== Your objective ==
Within the listing below, please show every line carrying the string "plus".

== Records for this task ==

/-- The page counter of an activity, by offset ÷ 8. STEPS has none. -/
def pageIdx : Activity → Option Nat
  | .hostRd => some 13 | .hostWr => some 14 | .lpddrRd => some 15 | .lpddrWr => some 16
  | .xnTx => some 17 | .xnRx => some 18 | .scratchIn => some 19 | .islandNs => some 20 | .steps => none

/-- The filter counter of an activity. -/
def filterIdx : Activity → Nat
  | .lpddrRd => 0 | .lpddrWr => 1 | .xnTx => 2 | .xnRx => 3 | .scratchIn => 4
  | .hostRd => 5 | .hostWr => 5 | .islandNs => 6 | .steps => 7

/-- Entry k of a table of 64-bit counters plus n, saturating (R419). -/
def bump64 (m : NMap Nat) (k n : Nat) : NMap Nat := if n = 0 then m else mset m k (sat 64 (mgetD m k 0 + n))

/-- Page counter i of context c plus n. -/
def countPage (c i n : Nat) (s : State) : State := modCtx c (fun x => { x with counters := bump64 x.counters i n }) s

/-- The filter counts the activity of these tags (R422); 0xFFFF is the wildcard, in the filter and as the operator of step work. -/
def filterHit (f : Filter) (job layer op : Nat) : Bool :=
  f.armed && (f.job == 0xFFFF || f.job == job) && (f.layer == 0xFFFF || f.layer == layer)
    && (f.operator == 0xFFFF || op == 0xFFFF || f.operator == op)

/-- n units of an activity of context c under the tags given, counted in its page and its filter sets. -/
def activity (c : Nat) (a : Activity) (job layer op n : Nat) (s : State) : State :=
  modCtx c (fun x => { x with
    counters := match pageIdx a with | some i => bump64 x.counters i n | none => x.counters
    filters := mmap x.filters (fun _ f =>
      if filterHit f job layer op then { f with counts := bump64 f.counts (filterIdx a) n } else f) }) s

/-- Global counter i (Table 18.2) plus n. -/
def countGlobal (i n : Nat) (s : State) : State := { s with td := { s.td with globals := bump64 s.td.globals i n } }

/-- n bytes read from host memory for context c. -/
def countHostRd (c job layer op n : Nat) (s : State) : State :=
  countGlobal 62 n (activity c .hostRd job layer op n s)

/-- n bytes written to host memory for context c. -/
def countHostWr (c job layer op n : Nat) (s : State) : State :=
  countGlobal 63 n (activity c .hostWr job layer op n s)

/-- A read of n bytes of host memory is issued for context c. -/
def readHost (c addr n job layer op : Nat) (s : State) : State :=
  emit (.hostRead c addr n) (countHostRd c job layer op n s)

/-- Bytes are written into host memory for context c. -/
def writeHost (c addr : Nat) (data : List Byte) (job layer op : Nat) (s : State) : State :=
  emit (.hostWrite c addr data) (countHostWr c job layer op data.length s)

/-! ## Traces (R426, R427) -/

/-- The kind number of a trace record, Table 18.4. -/
def traceNo : TraceKind → Nat
  | .accept .. => 1 | .final .. => 2 | .step .. => 3 | .swap .. => 4 | .widen .. => 5 | .overflow .. => 6
  | .kvDrop .. => 7 | .evict .. => 8 | .watch .. => 9 | .loss .. => 15

/-- PHASE of record n of a ring of 2^k entries (R282). -/
def phaseOf (n k : Nat) : Bool := n / 2 ^ k % 2 == 0

/-- The requests carry TRACE_LOSS from now on (R426). -/
def markTraceLoss (reqs : List Nat) (s : State) : State :=
  { s with srv := { s.srv with reqs := mmap s.srv.reqs (fun k r => if reqs.contains k then { r with traceLoss := true } else r) } }

/-- An event of the context's trace is dropped and counted. -/
def dropTrace (c : Nat) (reqs : List Nat) (s : State) : State :=
  match (ctxOf s c).trace with
  | none => s
  | some _ =>
    markTraceLoss reqs (countPage c 21 1 (modCtx c (fun x => { x with trace := x.trace.map (fun r =>
      { r with dropped := sat 32 (r.dropped + 1), dropFirst := if r.dropped = 0 then s.time else r.dropFirst,
               dropLast := s.time }) }) s))

/-- A record of the trace ring is full: no entry is free. -/
def traceFull (r : TraceRing) : Bool := decide (2 ^ r.sizeLog2 ≤ r.written - r.head)

/-- One trace record is written at the ring's next entry. -/
def putTrace (c lt ot job : Nat) (k : TraceKind) (s : State) : State :=
  match (ctxOf s c).trace with
  | none => s
  | some r =>
    let ao := (ctxOf s c).addrOnly
    emit (.trace c r.written (phaseOf r.written r.sizeLog2) (if ao then 0 else lt) (if ao then 0 else ot) job s.time k)
      (countHostWr c job lt ot 64 (modCtx c (fun x => { x with trace := x.trace.map (fun q =>
        { q with written := q.written + 1, lastTime := s.time }) }) s))

/-- A LOSS record covers the events dropped since the last record, when the ring has room for it. -/
def putLoss (c : Nat) (s : State) : State :=
  match (ctxOf s c).trace with
  | none => s
  | some r =>
    if r.dropped = 0 || traceFull r then s
    else modCtx c (fun x => { x with trace := x.trace.map (fun q => { q with dropped := 0 }) })
      (putTrace c 0 0 0 (.loss r.dropped r.dropFirst r.dropLast) s)

/-- An event goes to the trace of context c: it is written where its kind is enabled and the ring has room,
and dropped otherwise. reqs are the requests whose event it is. -/
def traceEvent (c lt ot job : Nat) (k : TraceKind) (reqs : List Nat) (s : State) : State :=
  match (ctxOf s c).trace with
  | none => s
  | some r =>
    if !bit r.kinds (traceNo k) then s
    else
      let s := putLoss c s
      match (ctxOf s c).trace with
      | none => s
      | some r => if traceFull r || decide (0 < r.dropped) then dropTrace c reqs s else putTrace c lt ot job k s

/-! ## Interrupts (R303) -/

/-- The MSI-X vector v of context c's function is signalled; a masked vector becomes pending. -/
def signalVector (c v : Nat) (s : State) : State :=
  let key := fnOf c * 2048 + v
  if (mgetD s.hi.msix key {}).masked then
    { s with hi := { s.hi with msixPending := if s.hi.msixPending.contains key then s.hi.msixPending
                                              else key :: s.hi.msixPending } }
  else emit (.msix c v) s

/-- Ring r of context c is signalled: nothing is held unsignalled. -/
def signalRing (c r : Nat) (s : State) : State :=
  signalVector c (mgetD (ctxOf s c).rings r {}).vector (modCtx c (fun x => { x with unsignalled := mdel x.unsignalled r }) s)

/-- A record of ring r was written: the triggers of R303 that act at once. -/
def afterRecord (c r : Nat) (irqFinal : Bool) (s : State) : State :=
  let x := ctxOf s c
  let n := mgetD x.unsignalled r 0
  let cfg := mgetD x.rings r {}
  let s := modCtx c (fun x => { x with
    unsignalled := mset x.unsignalled r (n + 1)
    unsignalledAt := if n = 0 then mset x.unsignalledAt r s.time else x.unsignalledAt }) s
  if irqFinal || (cfg.coalCount != 0 && decide (cfg.coalCount ≤ n + 1)) then signalRing c r s else s

/-! ## Rings -/

/-- The completion ring paired with ring r (Table 12.2). -/
def compRing (r : Nat) : Nat := if r = 0 then 8 else 9

/-- Ring r of the context is present (R281). -/
def ringThere (x : Ctx) (r : Nat) : Bool := (mgetD x.rings r {}).sizeLog2 != 0

/-- Entries of ring r. -/
def ringSize (x : Ctx) (r : Nat) : Nat := 2 ^ (mgetD x.rings r {}).sizeLog2

/-- Room of device-written ring r: 2^s − (WRITTEN + RESERVED − HEAD) (R284). -/
def ringRoom (x : Ctx) (r : Nat) : Nat :=
  ringSize x r + mgetD x.head r 0 - (mgetD x.written r 0 + mgetD x.reserved r 0)

/-- No record is owed on rings 8 and 9: CX_CTRL.QUIESCED (R280). -/
def quiesced (x : Ctx) : Bool := mgetD x.reserved 8 0 == 0 && mgetD x.reserved 9 0 == 0

/-- The status block of the context is written (Table 12.4). -/
def writeStatus (c : Nat) (s : State) : State :=
  let x := ctxOf s c
  emit (.statusBlock c ((List.range 8).map (fun r => mgetD x.consumed r 0 % 2 ^ 32)) x.eventLoss x.ringErr s.time)
    (countHostWr c 0 0 0 64 s)

/-- Ring r enters the error state (R292); the status block shows it. -/
def ringError (c r : Nat) (s : State) : State :=
  if ctxHere s c && !(ctxOf s c).ringErr.contains r then
    writeStatus c (modCtx c (fun x => { x with ringErr := sortBy (fun a b => decide (a ≤ b)) (r :: x.ringErr) }) s)
  else s

/-- Rings 0 to 7 of the context enter the error state (R278). -/
def hostRingsError (c : Nat) (s : State) : State :=
  if ctxHere s c then
    writeStatus c (modCtx c (fun x => { x with
      ringErr := List.range 8 ++ x.ringErr.filter (fun r => decide (8 ≤ r)) }) s)
  else s

/-- The ring state that a context reset clears (R443, Table 19.2). -/
def clearRings (x : Ctx) : Ctx :=
  { x with consumed := [], fetching := [], written := [], head := [], tail := [], reserved := [], ringErr := [],
           unsignalled := [], unsignalledAt := [], eventLoss := 0 }

/-- The number of the pair whose _LO half stands at an offset of a function. -/
def pairKey (fn off : Nat) : Nat := fn * 16777216 + off

/-- The offset of a context's ring setup page in its function's BAR0. -/
def setupBase (ctx : Nat) : Nat := if ctx = adminCtx then 0x10100 else 0x100

/-- The _LO halves held in the ring setup page of a context are discarded (R6). -/
def dropHeld (c : Nat) (s : State) : State :=
  let lo := pairKey (fnOf c) (setupBase c)
  { s with hi := { s.hi with held := mfilter s.hi.held (fun k _ => decide (k < lo ∨ lo + 0x220 ≤ k)) } }

/-- A context reset in progress ends once no record is owed (R443 step 5). -/
def settleReset (c : Nat) (s : State) : State :=
  modCtx c (fun x => if x.resetBusy && quiesced x then { clearRings x with resetBusy := false } else x) s

/-- n records of room reserved in ring r are given back (R284). -/
def releaseRoom (c r n : Nat) (s : State) : State :=
  settleReset c (modCtx c (fun x => { x with reserved := mset x.reserved r (mgetD x.reserved r 0 - n) }) s)

/-! ## Completion records (R299) -/

/-- STATUS codes, Table 12.10. -/
def statusCode : Status → Nat
  | .complete => 0x00 | .declined => 0x01 | .cancelled => 0x02 | .truncatedHostStall => 0x03
  | .fabricTargetLost => 0x10 | .memoryUncorrectable => 0x11 | .coolantStop => 0x12 | .powerEmergency => 0x13
  | .jobTornDown => 0x14 | .resetAborted => 0x15
  | .malformed => 0x20 | .resourceExhausted => 0x21 | .epochUnavailable => 0x22 | .accessDenied => 0x23 | .busy => 0x24

/-- A record is written at the next entry of ring r, unless the ring is absent, or in the error state, which discards
it (R278). -/
def putRec (c r : Nat) (mk : Nat → Bool → CompRec) (irqFinal : Bool) (s : State) : State :=
  let x := ctxOf s c
  if !x.present || !ringThere x r || x.ringErr.contains r then s
  else
    let n := mgetD x.written r 0
    afterRecord c r irqFinal (emit (.record (mk n (phaseOf n (mgetD x.rings r {}).sizeLog2)))
      (countHostWr c 0 0 0 32 (modCtx c (fun x => { x with written := mset x.written r (n + 1) }) s)))

/-- The page counters that a FINAL record raises (Table 18.1). -/
def countFinal (c : Nat) (st : Status) (flags : Nat) (s : State) : State :=
  let k := statusCode st
  let s := if 0x10 ≤ k ∧ k ≤ 0x1F then countPage c 4 1 s else s
  let s := if st = .truncatedHostStall then countPage c 5 1 s else s
  let s := countPage c 6 (bnat (bit flags 0)) s
  let s := countPage c 7 (bnat (bit flags 1)) s
  let s := countPage c 8 (bnat (bit flags 2)) s
  let s := countPage c 9 (bnat (bit flags 3)) s
  let s := countPage c 10 (bnat (bit flags 5)) s
  countPage c 11 (bnat (bit flags 6)) s

/-- An owed record of a descriptor is written and its room released (R284, R299). -/
def owedRec (d : Cmd) (k : RecKind) (st : Status) (flags info value : Nat) (s : State) : State :=
  let s' := putRec d.ctx d.ring (fun n p => {
      ctx := d.ctx, ring := d.ring, n := n, phase := p, kind := k, reqId := d.reqId,
      status := st, flags := flags, info := info, value := value, time := s.time })
      (d.irq && (k == .final || k == .decline)) s
  releaseRoom d.ctx d.ring 1 (if k = .final then countFinal d.ctx st flags s' else s')

/-- The FINAL record of a command. -/
def final (d : Cmd) (st : Status) (info value : Nat) (s : State) : State := owedRec d .final st 0 info value s

/-- An EVENT record on ring 9 (R302): written only with room beyond every reservation, else counted. -/
def eventRec (c code info value : Nat) (s : State) : State :=
  let x := ctxOf s c
  if !x.present then s
  else if ringRoom x 9 = 0 then modCtx c (fun x => { x with eventLoss := sat 16 (x.eventLoss + 1) }) s
  else putRec c 9 (fun n p => {
        ctx := c, ring := 9, n := n, phase := p, kind := .event, reqId := 0, status := .complete,
        code := code, info := info, value := value, time := s.time }) false s

/-! ## Descriptors -/

/-- The command that a descriptor's FINAL answers. -/
def cmdOf (h : Hdr) : Cmd := { ctx := h.ctx, ring := compRing h.ring, reqId := h.reqId, irq := h.irq }

/-- The host interface runs: in RUN, IDLE and HALTED and until an entry completes (R372, R375, R393), unless a thermal
trip or a failed boot holds the device (R396, R449). -/
def hostRuns (s : State) : Bool :=
  (s.pw.st == .run || s.pw.st == .idle || s.pw.st == .halted || s.pw.st == .entering
    || (s.pw.st == .exiting && s.pw.exitFrom == .halted)) && !s.pw.thermtrip && !s.pw.resetHeld && !s.sec.failedBoot && s.pw.aonUp

/-- Registers answer: in every state but DEEP and OFF, unless a trip, a failed boot or a sequence fault holds the device
(log entry 30). -/
def regsAnswer (s : State) : Bool :=
  s.pw.st != .deep && s.pw.st != .off && !s.pw.thermtrip && !s.pw.resetHeld && !s.sec.failedBoot && s.pw.aonUp

/-- A register write by f. -/
def regWrite (t : Nat) (f : State → State) (s : State) : State :=
  let s := tick t s
  if regsAnswer s then f s else s

/-- The device may fetch an entry of ring r of context c: the context is enabled, the ring present, neither it
nor its completion ring in the error state, no fatal error pending, and the paired ring has room for two
records (R280, R284, R292, R278, R457). -/
def mayFetch (s : State) (c r : Nat) : Bool :=
  let x := ctxOf s c
  x.present && x.enable && !x.resetBusy && ringThere x r && !x.ringErr.contains r && !x.ringErr.contains (compRing r)
    && decide (2 ≤ ringRoom x (compRing r)) && !s.hi.fatalPending && decide (r < 8) && hostRuns s

/-- One entry of ring r counts as fetched and reserves room for two records. -/
def countFetch (c r : Nat) (s : State) : State :=
  modCtx c (fun x => { x with
    consumed := madd x.consumed r 1
    reserved := madd x.reserved (compRing r) 2 }) s

/-- A long operation refused before it begins owes one record: its FINAL (R299). -/
def refuseOp (h : Hdr) (st : Status) (s : State) : State :=
  final (cmdOf h) st 0 0 (releaseRoom h.ctx (compRing h.ring) 1 s)

/-! ## The setup lock (R469 to R471) -/

/-- A write-locked field would have changed: VIOLATION sets (R469). -/
def violate (s : State) : State := { s with hi := { s.hi with violation := true } }

/-- A write of a write-locked field by f. A write that its own rule refuses is refused under that rule (R471, log entry 28);
else, while the lock is set, the field stands and a write that would change it sets VIOLATION (R469). -/
def lockedWrite (refused changes : Bool) (f : State → State) (s : State) : State :=
  if refused || !s.hi.lock then f s else if changes then violate s else s

/-! ## The Coffer and advisories (R433, R438, R439) -/

/-- A record is written into the Coffer, or counted while it is frozen. -/
def coffer (source severity : Nat) (ev : CofferEvent) (unit job mc addr : Nat) (s : State) : State :=
  if s.cof.frozen then { s with cof := { s.cof with drops := sat 32 (s.cof.drops + 1) } }
  else { s with cof := { s.cof with
    recs := ({ time := s.time, seq := s.cof.next, source := source, severity := severity, ev := ev, unit := unit,
               job := job, mc := mc, addr := addr } :: s.cof.recs).take 65536
    next := (s.cof.next + 1) % 2 ^ 32 } }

== Answer space ==
/-- Entry k of a table of 64-bit counters plus n, saturating (R419). -/
/-- Page counter i of context c plus n. -/
/-- Global counter i (Table 18.2) plus n. -/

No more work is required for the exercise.